----- Raw data -----

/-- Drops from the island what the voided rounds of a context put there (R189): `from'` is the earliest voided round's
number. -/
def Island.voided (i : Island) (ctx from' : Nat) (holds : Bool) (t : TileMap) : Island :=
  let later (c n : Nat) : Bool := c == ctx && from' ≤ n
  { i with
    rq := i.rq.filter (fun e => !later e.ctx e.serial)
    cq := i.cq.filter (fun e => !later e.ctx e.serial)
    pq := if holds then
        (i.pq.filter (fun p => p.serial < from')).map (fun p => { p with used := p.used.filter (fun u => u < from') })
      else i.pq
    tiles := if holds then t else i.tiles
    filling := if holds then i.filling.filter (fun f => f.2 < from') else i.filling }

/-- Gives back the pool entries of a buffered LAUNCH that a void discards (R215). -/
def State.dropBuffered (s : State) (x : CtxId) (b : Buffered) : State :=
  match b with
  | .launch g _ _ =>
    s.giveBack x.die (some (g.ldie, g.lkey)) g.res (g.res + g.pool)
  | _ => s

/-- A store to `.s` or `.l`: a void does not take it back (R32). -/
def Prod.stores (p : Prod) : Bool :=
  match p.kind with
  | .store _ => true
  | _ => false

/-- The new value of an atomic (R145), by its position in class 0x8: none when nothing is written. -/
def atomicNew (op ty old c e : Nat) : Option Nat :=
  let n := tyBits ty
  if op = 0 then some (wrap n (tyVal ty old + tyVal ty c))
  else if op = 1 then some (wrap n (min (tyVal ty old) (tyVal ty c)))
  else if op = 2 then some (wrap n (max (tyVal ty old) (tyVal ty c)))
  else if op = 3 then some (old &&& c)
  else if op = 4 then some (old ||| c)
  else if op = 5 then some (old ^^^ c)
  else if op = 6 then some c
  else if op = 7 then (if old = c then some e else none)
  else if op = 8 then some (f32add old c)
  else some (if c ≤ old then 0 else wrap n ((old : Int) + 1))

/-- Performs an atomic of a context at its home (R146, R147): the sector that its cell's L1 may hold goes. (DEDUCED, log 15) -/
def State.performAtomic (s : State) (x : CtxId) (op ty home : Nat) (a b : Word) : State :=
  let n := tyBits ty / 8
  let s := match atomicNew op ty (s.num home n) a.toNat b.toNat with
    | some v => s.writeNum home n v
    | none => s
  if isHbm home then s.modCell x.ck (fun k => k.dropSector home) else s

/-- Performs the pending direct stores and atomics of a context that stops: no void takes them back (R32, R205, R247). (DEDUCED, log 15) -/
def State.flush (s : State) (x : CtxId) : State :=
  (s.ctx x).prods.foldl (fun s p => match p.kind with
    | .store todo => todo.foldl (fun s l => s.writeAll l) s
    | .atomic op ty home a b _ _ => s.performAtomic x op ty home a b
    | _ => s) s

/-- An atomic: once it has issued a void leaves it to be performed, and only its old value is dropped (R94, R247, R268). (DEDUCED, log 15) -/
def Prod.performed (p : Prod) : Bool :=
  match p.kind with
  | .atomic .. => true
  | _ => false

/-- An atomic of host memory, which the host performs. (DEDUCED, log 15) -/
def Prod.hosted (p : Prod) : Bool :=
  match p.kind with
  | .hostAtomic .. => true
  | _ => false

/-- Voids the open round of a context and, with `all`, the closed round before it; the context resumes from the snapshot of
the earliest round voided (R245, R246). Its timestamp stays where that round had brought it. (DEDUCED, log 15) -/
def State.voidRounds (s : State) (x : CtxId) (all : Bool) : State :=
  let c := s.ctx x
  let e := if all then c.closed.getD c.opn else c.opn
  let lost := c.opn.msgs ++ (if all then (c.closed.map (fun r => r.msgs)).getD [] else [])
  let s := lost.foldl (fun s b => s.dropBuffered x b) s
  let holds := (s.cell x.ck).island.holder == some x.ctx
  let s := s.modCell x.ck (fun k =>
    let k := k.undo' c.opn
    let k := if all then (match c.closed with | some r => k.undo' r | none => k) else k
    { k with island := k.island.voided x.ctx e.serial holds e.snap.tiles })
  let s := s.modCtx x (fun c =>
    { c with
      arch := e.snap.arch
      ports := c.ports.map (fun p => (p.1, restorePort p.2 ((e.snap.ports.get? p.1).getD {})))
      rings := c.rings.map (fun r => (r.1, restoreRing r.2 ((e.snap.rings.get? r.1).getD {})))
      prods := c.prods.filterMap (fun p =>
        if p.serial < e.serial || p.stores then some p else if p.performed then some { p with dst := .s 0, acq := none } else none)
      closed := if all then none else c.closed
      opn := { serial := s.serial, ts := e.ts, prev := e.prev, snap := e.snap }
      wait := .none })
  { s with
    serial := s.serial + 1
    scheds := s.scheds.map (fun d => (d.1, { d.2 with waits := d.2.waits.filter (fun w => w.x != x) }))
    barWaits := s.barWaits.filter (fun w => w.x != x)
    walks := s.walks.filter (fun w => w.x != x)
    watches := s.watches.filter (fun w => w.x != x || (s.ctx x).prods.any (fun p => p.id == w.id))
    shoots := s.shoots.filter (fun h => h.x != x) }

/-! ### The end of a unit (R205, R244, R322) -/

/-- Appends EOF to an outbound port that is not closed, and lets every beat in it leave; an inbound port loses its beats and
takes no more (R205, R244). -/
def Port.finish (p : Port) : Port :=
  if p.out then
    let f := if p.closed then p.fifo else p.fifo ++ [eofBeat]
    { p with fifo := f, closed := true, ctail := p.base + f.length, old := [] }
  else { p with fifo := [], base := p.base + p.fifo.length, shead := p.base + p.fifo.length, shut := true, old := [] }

-----

Task requirements. Everything above from the line with "the snapshot of" to the line with "let k := k.undo' c.opn", both included, must be repeated exactly, and nothing outside that range.

Exercise output.
/-- Voids the open round of a context and, with `all`, the closed round before it; the context resumes from the snapshot of
the earliest round voided (R245, R246). Its timestamp stays where that round had brought it. (DEDUCED, log 15) -/
def State.voidRounds (s : State) (x : CtxId) (all : Bool) : State :=
  let c := s.ctx x
  let e := if all then c.closed.getD c.opn else c.opn
  let lost := c.opn.msgs ++ (if all then (c.closed.map (fun r => r.msgs)).getD [] else [])
  let s := lost.foldl (fun s b => s.dropBuffered x b) s
  let holds := (s.cell x.ck).island.holder == some x.ctx
  let s := s.modCell x.ck (fun k =>
    let k := k.undo' c.opn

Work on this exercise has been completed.